If a line holds the word "rsqrt", copy it from the entries.

- - -

-- ==== Sys2Proof/Machine/Fp32.lean ====
section
/-! DEFINITION. The FP32 arithmetic of the cell, R76 to R81 and R107: exact values, one rounding rule (to nearest, a tie to
the value nearer positive infinity), flushing of subnormals, the canonical NaN.
Log: DEDUCED 12. DESIGN CHOICE 217. -/

namespace Sys2Proof.Machine

/-- What a word counts as when an FP32 operation reads it (R78, R80): a subnormal is a zero of its sign. The value of
`num neg m e` is `m × 2^e` with the sign `neg`. -/
inductive FpVal where
  | nan
  | inf (neg : Bool)
  | num (neg : Bool) (m : Nat) (e : Int)
deriving DecidableEq, Repr

/-- The canonical NaN (R80). -/
def Fp.qnan : Word := 0x7FC00000#32
/-- A zero of a sign. -/
def Fp.zero (neg : Bool) : Word := if neg then 0x80000000#32 else 0#32
/-- An infinity of a sign. -/
def Fp.inf (neg : Bool) : Word := if neg then 0xFF800000#32 else 0x7F800000#32
/-- The constants table of R107. -/
def Fp.kR3 : Word := 0x3F13CD3A#32
def Fp.k2R3 : Word := 0x3F93CD3A#32
def Fp.k3 : Word := 0x3EAAAAAB#32
def Fp.kH3 : Word := 0x3F5DB3D7#32
def Fp.kPi : Word := 0x40490FDB#32
def Fp.k2Pi : Word := 0x40C90FDB#32
def Fp.kInv2Pi : Word := 0x3E22F983#32
def Fp.one : Word := 0x3F800000#32
def Fp.half : Word := 0x3F000000#32
def Fp.two : Word := 0x40000000#32

/-- Reading a word as an FP32 operand. -/
def Fp.val (w : Word) : FpVal :=
  let n := w.toNat
  let neg := n / 0x80000000 == 1
  let ex := n / 0x800000 % 256
  let fr := n % 0x800000
  if ex = 255 then (if fr = 0 then .inf neg else .nan)
  else if ex = 0 then .num neg 0 0
  else .num neg (fr + 0x800000) ((ex : Int) - 150)

def Fp.isNan (w : Word) : Bool := match Fp.val w with | .nan => true | _ => false
/-- An exponent field of all ones, the test of the output guard (R82). -/
def Fp.nonFinite (w : Word) : Bool := w.toNat / 0x800000 % 256 == 255

/-- `2^k` for a non-negative `k`, else 1. -/
def Fp.pow2 (k : Int) : Nat := 2 ^ k.toNat

/-- The exponent of `a / d`: the `E` with `2^E ≤ a / d < 2^(E+1)`, for positive `a` and `d`. -/
def Fp.expOf (a d : Nat) : Int :=
  let e0 : Int := (Nat.log2 a : Int) - (Nat.log2 d : Int)
  if a * Fp.pow2 (-e0) ≥ d * Fp.pow2 e0 then e0 else e0 - 1

/-- Rounding the exact value `n / d` (`d > 0`) by R76, with R77 and R78 applied to the rounded magnitude; `zneg` is the
sign of an exact zero. -/
def Fp.round (n : Int) (d : Nat) (zneg : Bool) : Word :=
  if n = 0 then Fp.zero zneg else
  let neg := decide (n < 0)
  let e := Fp.expOf n.natAbs d
  let s : Int := 23 - e
  let num : Int := n * (Fp.pow2 s : Int)
  let den : Nat := d * Fp.pow2 (-s)
  let r : Nat := ((2 * num + (den : Int)) / (2 * (den : Int))).natAbs
  let (m, e) : Nat × Int := if r = 0x1000000 then (0x800000, e + 1) else (r, e)
  if e > 127 then Fp.inf neg
  else if e < -126 then Fp.zero neg
  else BitVec.ofNat 32 ((if neg then 0x80000000 else 0) + (e + 127).toNat * 0x800000 + (m - 0x800000))

/-- The exact value of a number as an integer over a power of two. -/
def Fp.ratio (neg : Bool) (m : Nat) (e : Int) : Int × Nat :=
  let a : Int := (m * Fp.pow2 e : Nat)
  ((if neg then -a else a), Fp.pow2 (-e))

/-- What an operation that returns one of its operands returns (R78, R80). -/
def Fp.canon (w : Word) : Word :=
  match Fp.val w with
  | .nan => Fp.qnan
  | .inf neg => Fp.inf neg
  | .num neg 0 _ => Fp.zero neg
  | .num _ _ _ => w

/-- The sign bit inverted; exact. -/
def Fp.flip (w : Word) : Word := w ^^^ 0x80000000#32

/-- NEG (R113) and the negation of R107. -/
def Fp.neg (w : Word) : Word := if Fp.isNan w then Fp.qnan else Fp.flip (Fp.canon w)

/-- ABS (R113). -/
def Fp.abs (w : Word) : Word := if Fp.isNan w then Fp.qnan else Fp.canon w &&& 0x7FFFFFFF#32

/-- The sum (R79): an exact zero sum of operands of opposite signs is +0. -/
def Fp.add (a b : Word) : Word :=
  match Fp.val a, Fp.val b with
  | .nan, _ => Fp.qnan
  | _, .nan => Fp.qnan
  | .inf s, .inf t => if s = t then Fp.inf s else Fp.qnan
  | .inf s, _ => Fp.inf s
  | _, .inf t => Fp.inf t
  | .num s m e, .num t k f =>
    let (n1, d1) := Fp.ratio s m e
    let (n2, d2) := Fp.ratio t k f
    Fp.round (n1 * d2 + n2 * d1) (d1 * d2) (s && t)

def Fp.sub (a b : Word) : Word := Fp.add a (Fp.flip b)

/-- The product; its sign is the exclusive or of the operands' signs (R79). -/
def Fp.mul (a b : Word) : Word :=
  match Fp.val a, Fp.val b with
  | .nan, _ => Fp.qnan
  | _, .nan => Fp.qnan
  | .inf s, .inf t => Fp.inf (s != t)
  | .inf s, .num t k _ => if k = 0 then Fp.qnan else Fp.inf (s != t)
  | .num s m _, .inf t => if m = 0 then Fp.qnan else Fp.inf (s != t)
  | .num s m e, .num t k f =>
    let (n1, d1) := Fp.ratio s m e
    let (n2, d2) := Fp.ratio t k f
    Fp.round (n1 * n2) (d1 * d2) (s != t)

/-- The fused multiply-add `a × b + c`, computed exactly and rounded once (R76, R107). -/
def Fp.fma (a b c : Word) : Word :=
  match Fp.val a, Fp.val b, Fp.val c with
  | .nan, _, _ => Fp.qnan
  | _, .nan, _ => Fp.qnan
  | _, _, .nan => Fp.qnan
  | .num s m e, .num t k f, .num u j g =>
    let (n1, d1) := Fp.ratio s m e
    let (n2, d2) := Fp.ratio t k f
    let (n3, d3) := Fp.ratio u j g
    Fp.round (n1 * n2 * d3 + n3 * (d1 * d2 : Nat)) (d1 * d2 * d3) ((s != t) && u)
  | .num _ _ _, .num _ _ _, .inf u => Fp.inf u
  | .inf s, .inf t, z => infSum (s != t) z
  | .inf s, .num t k _, z => if k = 0 then Fp.qnan else infSum (s != t) z
  | .num s m _, .inf t, z => if m = 0 then Fp.qnan else infSum (s != t) z
where
  /-- an infinite product and an addend: infinity − infinity is a NaN (R80) -/
  infSum (neg : Bool) (z : FpVal) : Word :=
    match z with
    | .inf u => if u = neg then Fp.inf neg else Fp.qnan
    | _ => Fp.inf neg

/-- The quotient, one step (R107). -/
def Fp.div (a b : Word) : Word :=
  match Fp.val a, Fp.val b with
  | .nan, _ => Fp.qnan
  | _, .nan => Fp.qnan
  | .inf _, .inf _ => Fp.qnan
  | .inf s, .num t _ _ => Fp.inf (s != t)
  | .num s _ _, .inf t => Fp.zero (s != t)
  | .num s m e, .num t k f =>
    if k = 0 then (if m = 0 then Fp.qnan else Fp.inf (s != t))
    else
      let (n1, d1) := Fp.ratio s m e
      let (n2, d2) := Fp.ratio false k f
      Fp.round ((if t then -n1 else n1) * d2) (d1 * n2.natAbs) (s != t)

/-- The outcome of a compare (R79, R80, R114): equal, less, unordered. -/
structure FpOrd where
  z : Bool
  n : Bool
  u : Bool
deriving DecidableEq, Repr

def Fp.cmp (a b : Word) : FpOrd :=
  match Fp.val a, Fp.val b with
  | .nan, _ => ⟨false, false, true⟩
  | _, .nan => ⟨false, false, true⟩
  | .inf s, .inf t => ⟨s == t, s && !t, false⟩
  | .inf s, .num _ _ _ => ⟨false, s, false⟩
  | .num _ _ _, .inf t => ⟨false, !t, false⟩
  | .num s m e, .num t k f =>
    let (n1, d1) := Fp.ratio s m e
    let (n2, d2) := Fp.ratio t k f
    let x := n1 * (d2 : Int)
    let y := n2 * (d1 : Int)
    ⟨x == y, decide (x < y), false⟩

def Fp.lt (a b : Word) : Bool := (Fp.cmp a b).n
def Fp.eq (a b : Word) : Bool := (Fp.cmp a b).z
def Fp.le (a b : Word) : Bool := (Fp.cmp a b).n || (Fp.cmp a b).z
def Fp.gt (a b : Word) : Bool := Fp.lt b a
def Fp.ge (a b : Word) : Bool := Fp.le b a

/-- MIN (R113): when they compare equal, `a`; a NaN operand gives the NaN. -/
def Fp.min (a b : Word) : Word :=
  let c := Fp.cmp a b
  if c.u then Fp.qnan else if c.z || c.n then Fp.canon a else Fp.canon b

/-- MAX (R113), with the same rules. -/
def Fp.max (a b : Word) : Word :=
  let c := Fp.cmp a b
  if c.u then Fp.qnan else if c.n then Fp.canon b else Fp.canon a

/-- SAT (R113): `min(max(a, −b), b)`. -/
def Fp.sat (a b : Word) : Word := Fp.min (Fp.max a (Fp.neg b)) b
/-- The clamp `sat(x, lo, hi)` of the axis laws: `min(max(x, lo), hi)`. -/
def Fp.clamp (a lo hi : Word) : Word := Fp.min (Fp.max a lo) hi

/-- The nearest integer, a tie upward (R76), of a number. -/
def Fp.nearest (neg : Bool) (m : Nat) (e : Int) : Int :=
  let (n, d) := Fp.ratio neg m e
  (2 * n + (d : Int)) / (2 * (d : Int))

/-- An integer converted to FP32 (R81). -/
def Fp.ofInt (i : Int) : Word := Fp.round i 1 false

/-- CVTIF: a word read as a signed integer. -/
def Fp.cvtif (w : Word) : Word := Fp.ofInt w.toInt
/-- UCVTF: a word read as an unsigned integer (R124). -/
def Fp.ucvtf (w : Word) : Word := Fp.ofInt (w.toNat : Int)

/-- An integer saturated to a range. -/
def satInt (i lo hi : Int) : Int := if i < lo then lo else if i > hi then hi else i

/-- Conversion to a signed 32-bit integer as an integer (R81): rounds, saturates, NaN gives 0. -/
def Fp.toInt32 (w : Word) : Int :=
  match Fp.val w with
  | .nan => 0
  | .inf neg => if neg then -2147483648 else 2147483647
  | .num neg m e => satInt (Fp.nearest neg m e) (-2147483648) 2147483647

/-- CVTFI (R113). -/
def Fp.cvtfi (w : Word) : Word := BitVec.ofInt 32 (Fp.toInt32 w)

/-- CVTFU (R124). -/
def Fp.cvtfu (w : Word) : Word :=
  match Fp.val w with
  | .nan => 0#32
  | .inf neg => if neg then 0#32 else 0xFFFFFFFF#32
  | .num neg m e => BitVec.ofInt 32 (satInt (Fp.nearest neg m e) 0 4294967295)

/-- RND (R120). DEDUCED (log entry 12): a value that rounds to zero gives the zero of its sign, as R78 says of results. -/
def Fp.rnd (w : Word) : Word :=
  match Fp.val w with
  | .nan => Fp.qnan
  | .inf neg => Fp.inf neg
  | .num neg m e => Fp.round (Fp.nearest neg m e) 1 neg

/-- FRAC (R120). -/
def Fp.frac (a : Word) : Word := Fp.sub a (Fp.rnd a)

/-- SIGN (R120). -/
def Fp.sign (a : Word) : Word :=
  match Fp.val a with
  | .nan => Fp.qnan
  | .inf neg => if neg then 0xBF800000#32 else Fp.one
  | .num _ 0 _ => 0#32
  | .num neg _ _ => if neg then 0xBF800000#32 else Fp.one

/-- CPSGN (R120): the magnitude of `a` with the sign of `b`, a NaN `b` too (log entry 217). -/
def Fp.cpsgn (a b : Word) : Word :=
  if Fp.isNan a then Fp.qnan else (Fp.canon a &&& 0x7FFFFFFF#32) ||| (b &&& 0x80000000#32)

/-- SCALE (R120): `a × 2^k`, `k` clamped to −256 to +255. -/
def Fp.scale (a b : Word) : Word :=
  let k := satInt b.toInt (-256) 255
  match Fp.val a with
  | .nan => Fp.qnan
  | .inf neg => Fp.inf neg
  | .num neg m e => let (n, d) := Fp.ratio neg m (e + k); Fp.round n d neg

/-- MAXABS (R125). -/
def Fp.maxabs (a b : Word) : Word := Fp.max (Fp.abs a) (Fp.abs b)

/-- The integer square root by digits, from bit `k` down. -/
def isqrtFrom (n : Nat) : Nat → Nat → Nat
  | 0, r => r
  | k + 1, r => let t := r + 2 ^ k; isqrtFrom n k (if t * t ≤ n then t else r)

/-- The integer square root, rounded down. -/
def isqrt (n : Nat) : Nat := isqrtFrom n (Nat.log2 n / 2 + 1) 0

/-- A positive value `n / d` known to lie strictly between multiples of the last place is rounded through a
scaled integer: `2·floor + 1` stands for every value strictly between two integers. -/
def stickyOf (fl : Nat) (exact : Bool) : Nat := 2 * fl + (if exact then 0 else 1)

/-- sqrt, correctly rounded (R71): −0 gives −0, a negative operand NaN. -/
def Fp.sqrt (a : Word) : Word :=
  match Fp.val a with
  | .nan => Fp.qnan
  | .inf neg => if neg then Fp.qnan else Fp.inf false
  | .num neg m e =>
    if m = 0 then Fp.zero neg else if neg then Fp.qnan else
    let (m', e') : Nat × Int := if e % 2 = 0 then (m, e) else (2 * m, e - 1)
    let big := m' * 2 ^ 64
    let r := isqrt big
    let v := stickyOf r (r * r == big)
    let (n, d) := Fp.ratio false v (e' / 2 - 33)
    Fp.round n d false

/-- rsqrt, correctly rounded (R71). -/
def Fp.rsqrt (a : Word) : Word :=
  match Fp.val a with
  | .nan => Fp.qnan
  | .inf neg => if neg then Fp.qnan else 0#32
  | .num neg m e =>
    if m = 0 then Fp.inf false else if neg then Fp.qnan else
    let (m', e') : Nat × Int := if e % 2 = 0 then (m, e) else (2 * m, e - 1)
    -- 1 / sqrt(m') scaled by 2^96: the floor of sqrt(2^192 / m')
    let q := 2 ^ 192 / m'
    let r := isqrt q
    let v := stickyOf r (r * r * m' == 2 ^ 192)
    let (n, d) := Fp.ratio false v (-(e' / 2) - 97)
    Fp.round n d false

/-- recip, correctly rounded; a result that underflows is +0 (R71). -/
def Fp.recip (a : Word) : Word :=
  match Fp.val a with
  | .nan => Fp.qnan
  | .inf neg => Fp.zero neg
  | .num neg m _ =>
    if m = 0 then Fp.inf neg
    else
      let w := Fp.div Fp.one a
      if w = Fp.zero true then 0#32 else w

end Sys2Proof.Machine
end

- - -

Task answer:
/-- rsqrt, correctly rounded (R71). -/
def Fp.rsqrt (a : Word) : Word :=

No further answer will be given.